Have given the employee the chance to appeal against the decision and acted within the ‘band of reasonable responses’ available in the circumstances.

Note: ‘Reasonableness’ may also depend on whether the employee could be expected to understand the consequences of his or her behaviour.

Notice periods

Employees are entitled to notice either under their contracts of employment or, if not specified, according to statutory notice provisions. Employees who are dismissed on the grounds of gross misconduct may however be dismissed without notice.

The statutory minimum notice period you should provide to the employee in all other types of dismissal situation is set out in the table below.

If the reason or principal reason for an employee’s dismissal relates to his political opinion or affiliation, then the employee does not need any qualifying service to bring an unfair dismissal claim on that basis.

Sick pay during the notice period

If, following an employee’s resignation or dismissal, they are absent from work due to sickness during their notice period, the requirement to pay sick pay may change.

If the employee’s contract entitles them to receive only a week’s notice for every year’s service (i.e. the minimum statutory requirement) and no salary during sickness absence, i.e. only SSP, then the employer is obliged to pay full salary while the employee is off sick during their notice period.

If the employee’s contractual notice exceeds the statutory minimum by at least a week the employer would only be required to pay SSP, or in some circumstances, where SSP has expired, would not have to pay anything at all, assuming the employee is on sick leave for the period of his notice.

This rule applies no mater who actually gave the notice. For example if the person leaving resigned, you still use the rule above.

LENGTH OF SERVICE

Less than one month

Between one month and two years’ continuous service

Between two years and 12 years’ continuous service

More than 12 years’ service

MINIMUM NOTICE PERIOD TO BE GIVEN BY THE EMPLOYER

Nil

One week’s notice

One week’s notice for each complete year of service 12 weeks’ notice

Upon dismissing an employee, you may not wish him or her to work out his or her notice period. If this is the case, provided you have the contractual provisions in place within the contract, you have two options:

1. Pay in lieu of notice.

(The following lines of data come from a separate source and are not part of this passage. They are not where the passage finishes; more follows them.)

/-- O35. COMPOSITE_START of a running Beam, its next line ready, marks that line started. SPAN_DUE of the span that is due on the present line sets the position to its due pixel, sends the span or strikes it as a fray, and ends the line with its last span. COMMIT_REQUEST sets PENDING before the commit point and ARMED at it or after, noting its frame; on a stopped Beam it transfers at once; during a transfer it arms for after it. TRANSFER_END sets APQ_COMMIT_FRAME to the next frame, returns to IDLE with REQ clear where nothing is armed, and lets the held writes land. LINK_STOP between frames with EN 0 brings the link to LP-11. -/
def Obligations.CompositionAndCommits : Prop :=
  ∀ (b : Beam) (s : State),
    let c := s.chip
    let k := c.beam b
    let q := c.apq[b]
    (∀ x, c.running b = true → q.started < k.vactive → c.layersReady b q.started = true → q.snap q.started = some x →
      (∀ slack, ∃ d, exec (.compositeStart b slack) s = .next (s.withChip d) ∧ (d.apq[b]).started = q.started + 1) ∧
      (x.late = none → exec (.compositeStart b none) s = .next (s.withChip (c.onApq b fun q => { q with started := q.started + 1 })))) ∧
    (∀ complete, c.running b = true → q.outLine < k.vactive → c.line b = q.outLine → 64 * q.outSpan + 128 < k.htotal → q.overtook = [] →
      let d := (c.setPos b q.outLine (64 * q.outSpan + 128)).spanSend b q.outLine q.outSpan complete
      exec (.spanDue b complete) s = .next (s.withChip (if k.hactive ≤ 64 * (q.outSpan + 1) then d.lineSent b q.outLine else d))) ∧
    (let e := c.sb (R.APQ_COMMIT b) 0
     let d := e.onApq b fun q => { q with armOf := c.rd (R.PRK_FRAME b) }
     (c.rf (R.APQ_COMMIT b) 5 4 = 2 → q.armAfter = true → exec (.commitRequest b) s = .next (s.withChip (e.onApq b fun q => { q with armAfter := true }))) ∧
     (c.rf (R.APQ_COMMIT b) 5 4 = 2 → q.armAfter = false → exec (.commitRequest b) s = .next (s.withChip (d.onApq b fun q => { q with armAfter := true }))) ∧
     (c.rf (R.APQ_COMMIT b) 5 4 = 1 ∨ c.rf (R.APQ_COMMIT b) 5 4 = 3 → exec (.commitRequest b) s = .next (s.withChip e)) ∧
     (c.rf (R.APQ_COMMIT b) 5 4 = 0 → c.running b = false → exec (.commitRequest b) s = .next (s.withChip (d.transfer b))) ∧
     (c.rf (R.APQ_COMMIT b) 5 4 = 0 → c.running b = true → exec (.commitRequest b) s =
       .next (s.withChip (d.wf (R.APQ_COMMIT b) 5 4 (if c.line b < k.commitLine then 1 else 3))))) ∧
    (c.rf (R.APQ_COMMIT b) 5 4 = 2 → q.held = [] → q.armAfter = false →
      let d := ((c.wr (R.APQ_COMMIT_FRAME b) (c.rd (R.PRK_FRAME b) + 1)).wf (R.APQ_COMMIT b) 5 4 0).wb (R.APQ_COMMIT b) 0 false
      exec (.transferEnd b) s = .next (s.withChip (d.onApq b fun q => { q with
        held := [], armAfter := false, ends := q.ends ++ [c.rd (R.PRK_FRAME b) + 1] }))) ∧
    (∀ k v, c.rf (R.APQ_COMMIT b) 5 4 = 2 → q.held = [.spal k v] → q.armAfter = true → c.running b = true → ∃ d,
      exec (.transferEnd b) s = .next (s.withChip d) ∧ d.palShadow = Sparse.set 0 c.palShadow k v ∧ d.rf (R.APQ_COMMIT b) 5 4 = 3 ∧
      d.rb (R.APQ_COMMIT b) 0 = true ∧ d.rd (R.APQ_COMMIT_FRAME b) = c.rd (R.PRK_FRAME b) + 1) ∧
    (c.link b = 2 → c.rb (R.BMO_CTRL b) 0 = false → c.holdSt b = 0 → (c.bmo[b]).inFrame = false → exec (.linkStop b) s = .next (s.withChip (c.linkLp b)))

/-- O36. A running link of a running Beam sends in a video mode the sync packet that is due, VSS where the HS of the line before fell at VS, else HSS, and not the other. PIXEL_PACKET of a later line of a begun frame sends the line. A word written to BMO_CMD_FIFO queues, or with 64 queued is dropped with CMD_OVF. CMD_SEND releases every whole packet. COMMAND_PACKET_SEND sends the oldest packet in LPDT on a link at LP-11. TE_EDGE captures the position; TE_MISS sets its flag. ULPS_WRITE takes a link at LP-11 into ULPS and one in ULPS to Mark-1, which MARK1_END ends at LP-11, with a deskew above 1,500 Mb/s. ENTER and RELEASE where they may not act only set HOLD_REFUSED; ENTER with a good list sets ENTERING and queues it, RELEASE sets RELEASING and leaves ULPS. -/
def Obligations.LinksCommandsAndHolding : Prop :=
  ∀ (b : Beam) (s : State),
    let c := s.chip
    let k := c.beam b
    let q := c.bmo[b]
    (c.running b = true → c.link b = 2 → c.cmdMode b = false →
      let d := c.setPos b (c.line b) (max (c.pixel b) (k.hactive + k.hfront))
      let vss := decide ((c.line b + k.vtotal - 1) % k.vtotal = k.vactive + k.vfront)
      exec (.syncPacket b vss) s = .next (s.withChip ((d.onLinks b (.dsiSync · (d.dsiVc b) vss)).bllp b)) ∧ exec (.syncPacket b !vss) s = .next s) ∧
    (c.link b = 2 → c.running b = true → 2 ≤ c.line b → c.line b < k.vactive → q.frameOn = true → q.inFrame = true → q.heldFrame = none →
      exec (.pixelPacket b) s = .next (s.withChip (c.sendLine b (c.line b - 1) (c.apq[b]).store))) ∧
    (∀ v, (q.level < 64 → exec (.cmdFifoWrite b v) s = .next (s.withChip (c.onBmo b fun q => { q with fifo := q.fifo ++ [v] }))) ∧
      (64 ≤ q.level → exec (.cmdFifoWrite b v) s = .next (s.withChip (c.sb (R.BMO_STICKY b) 4)))) ∧
    (∀ ps rest bad, splitPackets 64 q.fifo = (ps, rest, bad) → exec (.cmdSend b) s =
      .next (s.withChip ((if bad then c.sb (R.BMO_STICKY b) 5 else c).onBmo b fun q => { q with fifo := rest, ready := q.ready ++ ps }))) ∧
    (∀ p t, c.link b = 1 → q.list = [] → q.ready = p :: t → exec (.commandPacketSend b) s =
      .next (s.withChip ((c.onLinks b (.dsiCommand · (c.dsiVc b) false p)).onBmo b fun q => { q with ready := t }))) ∧
    (∀ pixel : BitVec 14, c.rf (R.GPIO_PAD (9 + b.val)) 2 0 = 1 → c.rb (R.BMO_CTRL b) 13 = true → c.rb (R.BMO_CTRL b) 14 = false →
      exec (.teEdge b pixel) s = .next (s.withChip (c.wr (R.BMO_TE_CAP b) (w32 (2 ^ 31 + c.line b % 8192 * 16384 + pixel.toNat % 16384))))) ∧
    (c.rb (R.BMO_CTRL b) 13 = true → c.rb (R.BMO_CTRL b) 14 = false → exec (.teMiss b) s = .next (s.withChip (c.sb (R.BMO_STICKY b) 2))) ∧
    (c.holdSt b = 0 →
      (c.link b = 1 → exec (.ulpsWrite b true) s = .next (s.withChip ((c.wb (R.BMO_CTRL b) 15 true).setLink b 3))) ∧
      (c.link b = 3 → exec (.ulpsWrite b false) s = .next (s.withChip ((c.wb (R.BMO_CTRL b) 15 false).setLink b 4)))) ∧
    (c.link b = 4 → q.marking = false → exec (.mark1End b) s = .next (s.withChip ((c.setLink b 1).deskewLinks b))) ∧
    (c.holdSt b ≠ 0 ∨ c.link b ≠ 2 → exec (.holdEnter b) s = .next (s.withChip (c.sb (R.BMO_STICKY b) 6))) ∧
    (∀ ps d, c.holdSt b = 0 → c.link b = 2 → c.holdList b (c.rd (R.BMO_ENTER_BASE b)).toNat (c.rf (R.BMO_ENTER_LEN b) 8 0) = (some ps, d) →
      exec (.holdEnter b) s = .next (s.withChip ((d.wf (R.BMO_STAT b) 5 4 1).onBmo b fun q => { q with
        list := ps, listDone := ps.isEmpty, heldFrame := none }))) ∧
    (∀ d, c.holdSt b = 0 → c.link b = 2 → c.holdList b (c.rd (R.BMO_ENTER_BASE b)).toNat (c.rf (R.BMO_ENTER_LEN b) 8 0) = (none, d) →
      exec (.holdEnter b) s = .next (s.withChip (d.sb (R.BMO_STICKY b) 5))) ∧
    (c.holdSt b ≠ 2 → exec (.holdRelease b) s = .next (s.withChip (c.sb (R.BMO_STICKY b) 6))) ∧
    (c.holdSt b = 2 → exec (.holdRelease b) s =
      .next (s.withChip ((((c.wf (R.BMO_STAT b) 5 4 3).wb (R.BMO_HOLD b) 2 false).setLink b 4).onBmo b fun q => { q with marking := true })))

This means the employee can leave immediately, but receives payment up to the date he or she would have left had he or she been allowed to work a period of notice as per his or her contract.

2. Place the employee on ‘garden leave’. This means you continue to pay the employee up to the date when the notice period ends, but ask him or her to stay at home and not to do any work.

Note: Pay in lieu of notice can potentially amount to a breach of contract unless this is specifies in the employee’s contract.

Final payments and other matters

An employee who has been dismissed may be entitled to these final payments:

Normal pay up to the date of termination

Pay for unused accrued holiday

Any pay in lieu of notice

All contractual bonuses, overtime or benefits calculated up to the effective date of termination.

If the employee has caused damage, or if you have suffered some quantifiable loss arising from the employee’s conduct, the cost of this cannot safely be deducted unless the contract allows for it.

In a summary dismissal, do not include pay in lieu of notice. You may limit holiday pay to statutory holiday entitlement only, if your contract allows.

Written reasons for dismissal

If an employee asks for written reasons for his or her dismissal, you must provide the information within 14 days of the request if he or she has at least two years’ continuous service.

As a matter of course, you should give reasons in writing to any female employee dismissed while she is pregnant, on statutory maternity leave or adoption leave.